Metsger noted that the CEO and treasurer of the credit union had sent a comment letter to the agency prior to the conservatorship saying that there was no risk, that all was safe and sound, that the credit union had never suffered a loss, and that it deserved to be exempted from any proposed RBC rule. “That was 16 months ago, and today NCUA is acting as that credit union’s supervisor,” Metsger said.
You can find Metsger’s entire statement to the NCUA board, as well as those of Matz and McWatters, here.
Getting The Love & Getting A Response
- Credit unions that wonder why they don’t get more love in Washington ought to pause sometime and look around at all the other industries placing personal ads seeking some love of their own. Example: During NAFCU’s Congressional Caucus in Washington there were three other events going on in the hotel at the same time, and you can bet every one of them was hiking their own Hills and demanding relief/favors/you name it. And that was during just the three days NAFCU was in town. Imagine you’re a congressman and you’re getting that kind of barrage every day.

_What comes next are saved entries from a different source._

/-- Settles O3: packing and unpacking undo each other bit by bit. -/
theorem packCswIsBijective : Obligations.PackCswIsBijective :=
  ⟨fun e s => ⟨unpackEnables_packCsw e s, unpackStates_packCsw e s⟩, packCsw_unpack,
    fun w _ hi => ⟨getLsbD_unpackEnables w hi, getLsbD_unpackStates w hi⟩⟩

/-! ### Serialising -/

/-- R104, R105: byte `k` renders bit `n - 1 - k`. -/
theorem getElem_ser {n : Nat} (v : BitVec n) {k : Nat} (hk : k < (ser n v).length) :
    (ser n v)[k] = asciiBit (v.getLsbD (n - 1 - k)) := by
  simp [ser]

theorem getElem?_ser {n : Nat} (v : BitVec n) {k : Nat} (hk : k < n) :
    (ser n v)[k]? = some (asciiBit (v.getLsbD (n - 1 - k))) := by
  rw [List.getElem?_eq_getElem (by rwa [ser_length]), getElem_ser]

/-- The first byte is the most significant bit, and the payload of the others follows. -/
theorem ser_cons (b : Bool) {n : Nat} (v : BitVec n) : ser (n + 1) (BitVec.cons b v) = asciiBit b :: ser n v := by
  refine List.ext_getElem (by simp) fun k hk _ => ?_
  rw [ser_length] at hk
  rw [getElem_ser, BitVec.getLsbD_cons]
  cases k with
  | zero => simp
  | succ k =>
    have hne : n + 1 - 1 - (k + 1) ≠ n := by omega
    have hbit : n + 1 - 1 - (k + 1) = n - 1 - k := by omega
    rw [if_neg hne, hbit, List.getElem_cons_succ, getElem_ser]

/-- A wider value is rendered part by part, the high part first (R105). -/
theorem ser_append {m n : Nat} (hi : BitVec m) (lo : BitVec n) : ser (m + n) (hi ++ lo) = ser m hi ++ ser n lo := by
  refine List.ext_getElem (by simp) fun k hk _ => ?_
  rw [ser_length] at hk
  rw [getElem_ser, BitVec.getLsbD_append]
  by_cases hkm : k < m
  · have hhigh : ¬ m + n - 1 - k < n := by omega
    have hbit : m + n - 1 - k - n = m - 1 - k := by omega
    rw [if_neg hhigh, hbit, List.getElem_append_left (by rwa [ser_length]), getElem_ser]
  · have hlow : m + n - 1 - k < n := by omega
    have hbit : m + n - 1 - k = n - 1 - (k - m) := by omega
    rw [if_pos hlow, hbit, List.getElem_append_right (by rw [ser_length]; omega), getElem_ser, ser_length]

theorem ser16_eq_append (w : Word16) : ser16 w = ser8 (w.extractLsb' 8 8) ++ ser8 (w.extractLsb' 0 8) := by
  have hsplit : w.extractLsb' 8 8 ++ w.extractLsb' 0 8 = w :=
    (BitVec.extractLsb'_append_extractLsb'_eq_extractLsb' rfl).trans BitVec.extractLsb'_eq_self
  calc ser16 w = ser (8 + 8) (w.extractLsb' 8 8 ++ w.extractLsb' 0 8) := congrArg ser16 hsplit.symm
    _ = _ := ser_append _ _

/-- Settles O4, for both widths from the width-generic rules. -/
theorem payloadsAreMostSignificantBitFirst : Obligations.PayloadsAreMostSignificantBitFirst :=
  ⟨fun v => ⟨ser8_length v, fun _ hk => getElem?_ser v hk⟩,
    fun w => ⟨ser16_length w, fun _ hk => getElem?_ser w hk, ser16_eq_append w⟩⟩

/-! ### Decoding a payload -/

/-- The digits of R106 are the bytes that render a bit. -/
theorem exists_asciiBit_iff {c : Byte} : (∃ b, asciiBit b = c) ↔ c = 0x30 ∨ c = 0x31 := by
  simp [asciiBit, eq_comm]

theorem asciiBit_eq_one_iff {b : Bool} : asciiBit b = 0x31 ↔ b = true := by
  revert b; decide

@[simp] theorem bitOfAscii_asciiBit (b : Bool) : bitOfAscii (asciiBit b) = some b := by
  revert b; decide

theorem asciiBit_of_bitOfAscii {c : Byte} {b : Bool} (h : bitOfAscii c = some b) : asciiBit b = c := by
  unfold bitOfAscii at h
  split_ifs at h with hone hzero <;> cases h
  · exact hone.symm
  · exact hzero.symm

@[simp] theorem digitsValue_asciiBit_cons (acc : Nat) (b : Bool) (s : Line) :
    digitsValue acc (asciiBit b :: s) = digitsValue (2 * acc + b.toNat) s := by
  simp [digitsValue]

/-- The digits of a payload are those of its value, after the digits already read. -/
theorem digitsValue_ser {n : Nat} (v : BitVec n) (acc : Nat) :
    digitsValue acc (ser n v) = some (acc * 2 ^ n + v.toNat) := by
  induction n generalizing acc with
  | zero => simp [ser, digitsValue, BitVec.of_length_zero]
  | succ n ih =>
    rw [← BitVec.cons_msb_setWidth v, ser_cons, digitsValue_asciiBit_cons, ih, BitVec.toNat_cons', Nat.shiftLeft_eq]
    congr 1
    ring

/-- Only digits have a number. -/
theorem forall_digit_of_digitsValue {s : Line} {acc m : Nat} (h : digitsValue acc s = some m) :
    ∀ c ∈ s, ∃ b, asciiBit b = c := by
  induction s generalizing acc with
  | nil => simp
  | cons c s ih =>
    unfold digitsValue at h
    split at h
    · next b hb => exact List.forall_mem_cons.2 ⟨⟨b, asciiBit_of_bitOfAscii hb⟩, ih h⟩
    · cases h

/-- Every string of digits is the payload of some value. -/
theorem exists_ser_of_forall_digit {s : Line} (h : ∀ c ∈ s, ∃ b, asciiBit b = c) :
    ∃ v : BitVec s.length, ser s.length v = s := by
  induction s with
  | nil => exact ⟨0, rfl⟩
  | cons c s ih =>
    obtain ⟨⟨b, rfl⟩, hs⟩ := List.forall_mem_cons.1 h
    obtain ⟨v, hv⟩ := ih hs
    exact ⟨BitVec.cons b v, (ser_cons b v).trans (congrArg _ hv)⟩

/-- R107: decoding a serialised value gives it back. -/
@[simp] theorem deser_ser {n : Nat} (v : BitVec n) : deser n (ser n v) = some v := by
  simp [deser, digitsValue_ser]

/-- A value is decoded only from as many digits as it has bits. -/
theorem digits_of_deser {n : Nat} {s : Line} {v : BitVec n} (h : deser n s = some v) :
    s.length = n ∧ ∀ c ∈ s, ∃ b, asciiBit b = c := by
  unfold deser at h
  split at h
  · next hlen =>
    obtain ⟨m, hm, -⟩ := Option.map_eq_some_iff.1 h
    exact ⟨hlen, forall_digit_of_digitsValue hm⟩
  · cases h

/-- R106, R107: `deser_n` is the inverse of `ser_n`, and has no other value. -/
theorem deser_eq_some_iff {n : Nat} {s : Line} {v : BitVec n} : deser n s = some v ↔ ser n v = s := by
  constructor
  · intro h
    obtain ⟨rfl, hdigits⟩ := digits_of_deser h
    obtain ⟨u, hu⟩ := exists_ser_of_forall_digit hdigits
    have huv : some u = some v := by rw [← deser_ser u, hu, h]
    rwa [← Option.some.inj huv]
  · rintro rfl
    exact deser_ser v

/-- The domain of `deser_n` (R106). -/
theorem deser_isSome_iff {n : Nat} {s : Line} :
    (deser n s).isSome = true ↔ s.length = n ∧ ∀ c ∈ s, c = 0x30 ∨ c = 0x31 := by
  simp only [← exists_asciiBit_iff, Option.isSome_iff_exists]
  constructor
  · rintro ⟨v, hv⟩
    exact digits_of_deser hv
  · rintro ⟨rfl, hdigits⟩
    obtain ⟨v, hv⟩ := exists_ser_of_forall_digit hdigits
    exact ⟨v, deser_eq_some_iff.2 hv⟩

/-- The value that `deser_n` decodes, bit by bit (R106). -/
theorem getElem?_eq_one_iff_of_deser {n : Nat} {s : Line} {v : BitVec n} (h : deser n s = some v) {k : Nat}
    (hk : k < n) : s[k]? = some 0x31 ↔ v.getLsbD (n - 1 - k) = true := by
  rw [← deser_eq_some_iff.1 h, getElem?_ser v hk, Option.some_inj, asciiBit_eq_one_iff]

/-- Settles O5, for both widths from the domain and the bits of `deser_n`. -/
theorem deserDefinedExactlyOnPayloads : Obligations.DeserDefinedExactlyOnPayloads :=
  ⟨fun _ => deser_isSome_iff, fun _ => deser_isSome_iff, fun _ _ h _ hk => getElem?_eq_one_iff_of_deser h hk,
    fun _ _ h _ hk => getElem?_eq_one_iff_of_deser h hk⟩

/-- Settles O6, for both widths from the inverse `deser_n`. -/
theorem payloadRoundTrip : Obligations.PayloadRoundTrip :=
  ⟨deser_ser, deser_ser, fun _ _ => deser_eq_some_iff.1, fun _ _ => deser_eq_some_iff.1⟩

end Sys2Proof.Machine

/-! Settled here: the operations on `PAR` (R131, R132), the two orders of pending services (R134, R136), EMPTY, and the
masked window, in which no producer has a step and nothing waiting is lost (R137, R280). -/

namespace Sys2Proof.Machine

/-! ### `stage`, `drain` and EMPTY -/

/-- Settles O13: `stage` is the overwrite, and `tryStage` answers true beside it. -/
theorem stageOverwrites : Obligations.StageOverwrites := fun a s =>
  ⟨stage_eq a s, congrArg (Prod.mk true) (stage_eq a s)⟩

/-- A reserved word is neither EMPTY nor the code of an action, which leaves one answer to the drain (R76, R132). -/
theorem drain_of_reserved {s : State} (h : parWf s.par = false) :
    s.par ≠ emptyPar ∧ decAction s.par = none ∧ drain s = .reserved := by
  obtain ⟨hempty, haction⟩ := parWf_eq_false_iff.1 h
  rcases drain_cases s with ⟨hp, -⟩ | ⟨a, hp, -⟩ | hreserved
  · exact absurd hp hempty
  · exact absurd hp (haction a)
  · exact hreserved

/-- Settles O14, by the three kinds of words that `PAR` can hold. -/
theorem drainReadsAndClears : Obligations.DrainReadsAndClears := by
  intro s
  refine ⟨drain_of_empty, fun a => drain_of_action, fun hreserved => ?_⟩
  obtain ⟨hempty, hnone, hdrain⟩ := drain_of_reserved hreserved
  exact ⟨hdrain, fun hidle p => dispatcherTurn_of_reserved hidle hempty hnone⟩

/-- Settles O29: the arm of EMPTY answers the state it was given. -/
theorem emptyHasNoEffect : Obligations.EmptyHasNoEffect := fun _ => rfl

/-! ### Two pending services -/

theorem takeTurn_activeEdgeService_of_enabled (p : MaskedEdge) {s : State} (ha : s.pendA = true)
    (hm : s.imask = false) :
    takeTurn p .activeEdgeService s =
      .next { s with pendA := false, par := encAction (.event .manualReset) } :=
  congrArg _ (activeEdgeService_of_enabled ha hm)

theorem takeTurn_faultEdgeService_of_enabled (p : MaskedEdge) {s : State} (hf : s.pendF = true)
    (hm : s.imask = false) :
    takeTurn p .faultEdgeService s =
      .next { s with pendF := false, par := if s.fr = 0x00 then 0xC1 else 0xC2 } := by
  rw [← encAction_classifyFault]
  exact congrArg _ (faultEdgeService_of_enabled hf hm)

/-- Settles O16: each service leaves the other's pending bit, `FR` and the mask, so the second one is enabled too and
overwrites the word of the first. -/
theorem bothServiceOrdersAdmitted : Obligations.BothServiceOrdersAdmitted := by
  intro p s ha hf hm
  constructor
  · rw [runTurns_cons_of_next _ (takeTurn_activeEdgeService_of_enabled p ha hm)]
    exact runTurns_cons_of_next [] (takeTurn_faultEdgeService_of_enabled p hf hm)
  · rw [runTurns_cons_of_next _ (takeTurn_faultEdgeService_of_enabled p hf hm)]
    exact runTurns_cons_of_next [] (takeTurn_activeEdgeService_of_enabled p ha hm)

/-! ### The masked window -/

theorem decodeStep_of_masked (c : Command) {s : State} (hm : s.imask = true) : decodeStep c s = .next s := by
  rcases decodeStep_cases c s with ⟨_, -, hunmasked, -⟩ | ⟨-, hd⟩
  · simp [hm] at hunmasked
  · exact hd

/-- Settles O17: the mask is part of each producer's enabling condition. -/
theorem maskBlocksEveryProducer : Obligations.MaskBlocksEveryProducer := by
  intro p s hm
  have hno : ∀ t, turnEnabled t s = false → takeTurn p t s = .next s := fun t =>
    turnWithoutEnabledStepChangesNothing p t s
  refine ⟨hno _ ?lineDecoder, hno _ ?activeEdge, hno _ ?faultEdge, fun c => ?line⟩
  case lineDecoder => exact turnEnabled_lineDecoder_eq_false.2 (.inr hm)
  case activeEdge => simp [turnEnabled_activeEdgeService_eq_false, hm]
  case faultEdge => simp [turnEnabled_faultEdgeService_eq_false, hm]
  case line => rw [exec_ofLine, decodeStep_of_masked c hm]

/-- What waits for the block in `s` still waits in `t`: the word in `PAR`, the lines of `rxq` and the pending edges. -/
structure LosesNothing (s t : State) : Prop where
  par_eq : t.par = s.par
  rxq_kept : s.rxq <+: t.rxq
  pendA_kept : s.pendA = true → t.pendA = true
  pendF_kept : s.pendF = true → t.pendF = true

/-- A step that leaves all of these elements loses nothing. -/
theorem losesNothing_of_eq {s t : State} (hpar : t.par = s.par) (hrxq : t.rxq = s.rxq) (ha : t.pendA = s.pendA)
    (hf : t.pendF = s.pendF) : LosesNothing s t :=
  ⟨hpar, by rw [hrxq], by rw [ha]; exact id, by rw [hf]; exact id⟩

/-- The environment appends lines and sets pending bits; it takes nothing away (R38, R173, R174). -/
theorem envStep_losesNothing (p : MaskedEdge) (e : EnvStep) (s : State) : LosesNothing s (envStep p e s) := by
  cases e with
  | rx line => exact ⟨rfl, ⟨[line], rfl⟩, id, id⟩
  | setIa new =>
    rw [envStep, detectActiveEdge_eq]
    exact ⟨rfl, ⟨[], List.append_nil _⟩, fun ha => by simp [ha], id⟩
  | setFl new =>
    rw [envStep, detectFaultEdge_eq]
    exact ⟨rfl, ⟨[], List.append_nil _⟩, id, fun hf => by simp [hf]⟩
  | setEn | setSt | trip | rstok => exact losesNothing_of_eq rfl rfl rfl rfl

/-- Away from `Idle` the Dispatcher does not drain, and the rest belongs to the producers (R39, R201). -/
theorem ActionStep.losesNothing {s t : State} (h : ActionStep s t) (hbusy : s.ds ≠ .idle) : LosesNothing s t := by
  have hpar := h.par_eq.resolve_right fun hd => hbusy hd.1
  obtain ⟨par, ds, tmpEn, imask, obs, rfl⟩ := h.frame
  exact losesNothing_of_eq hpar rfl rfl rfl

/-- With the mask on and no drain to come, every turn but a power-up loses nothing (R137, R280). -/
theorem takeTurn_losesNothing {p : MaskedEdge} {t : Turn} {s s' : State} (hm : s.imask = true) (hbusy : s.ds ≠ .idle)
    (hpu : isPowerUp t = false) (h : takeTurn p t s = .next s') : LosesNothing s s' := by
  obtain ⟨hline, hactive, hfault, -⟩ := maskBlocksEveryProducer p s hm
  cases t with
  | lineDecoder => cases hline.symm.trans h; exact losesNothing_of_eq rfl rfl rfl rfl
  | activeEdgeService => cases hactive.symm.trans h; exact losesNothing_of_eq rfl rfl rfl rfl
  | faultEdgeService => cases hfault.symm.trans h; exact losesNothing_of_eq rfl rfl rfl rfl
  | dispatcher => exact (actionStep_of_dispatcherTurn h).losesNothing hbusy
  | env e => cases h; exact envStep_losesNothing p e s
  | powerUp d => cases hpu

It’s a testament to credit unions’ dollars and message that they are able to get the caliber of congressman that they do at meetings such as Caucus and GAC.
- Riding in a taxi while in DC I swiped my debit card for payment and instead of giving the driver a 20% tip, I somehow managed to give him two cents. If you ever want to see your up-to-that-point disengaged taxi driver suddenly morph into Mr. Personality, give that strategy a try
- We’ve all seen utterly forgettable television commercials apparently created by committees, and credit unions can be as guilty as any advertiser. It often seems each member of the board and management, plus their spouses, ave had some input into 30-second ads with what feel like 50 different messages. (If one of your marketing messages, btw, is “quality service” or “trust,” you are seriously wasting dollars in a world of micro-attention spans and remotes). That’s why ORNL FCU deserves so much credit for a very simple, and very effective creative approach to mortgages. You can find the spot in CUToday.info’s “The Vids” here under the headline, “ORNL ‘Leaves’ Mortgage Problems Behind.”
- During the recent CUNA OpSS/Tech Council meeting in Orlando, one speaker was asking for a show of hands from audience members related to familiarity with a host of different tech/digital solutions. Then he asked, “How many of you have heard of Google Stuff?” There were a few tentative hands raised, but no one went to full arm-up mode, which was good, because he then added, “Well, there’s no such thing, but Google keeps coming up with stuff.” When it comes to marketing by the way, and in the spirit of the ORNL TV spot referenced above, he added, “Instead of saying ‘My credit union is awesome,’ talk about who you do stuff for.”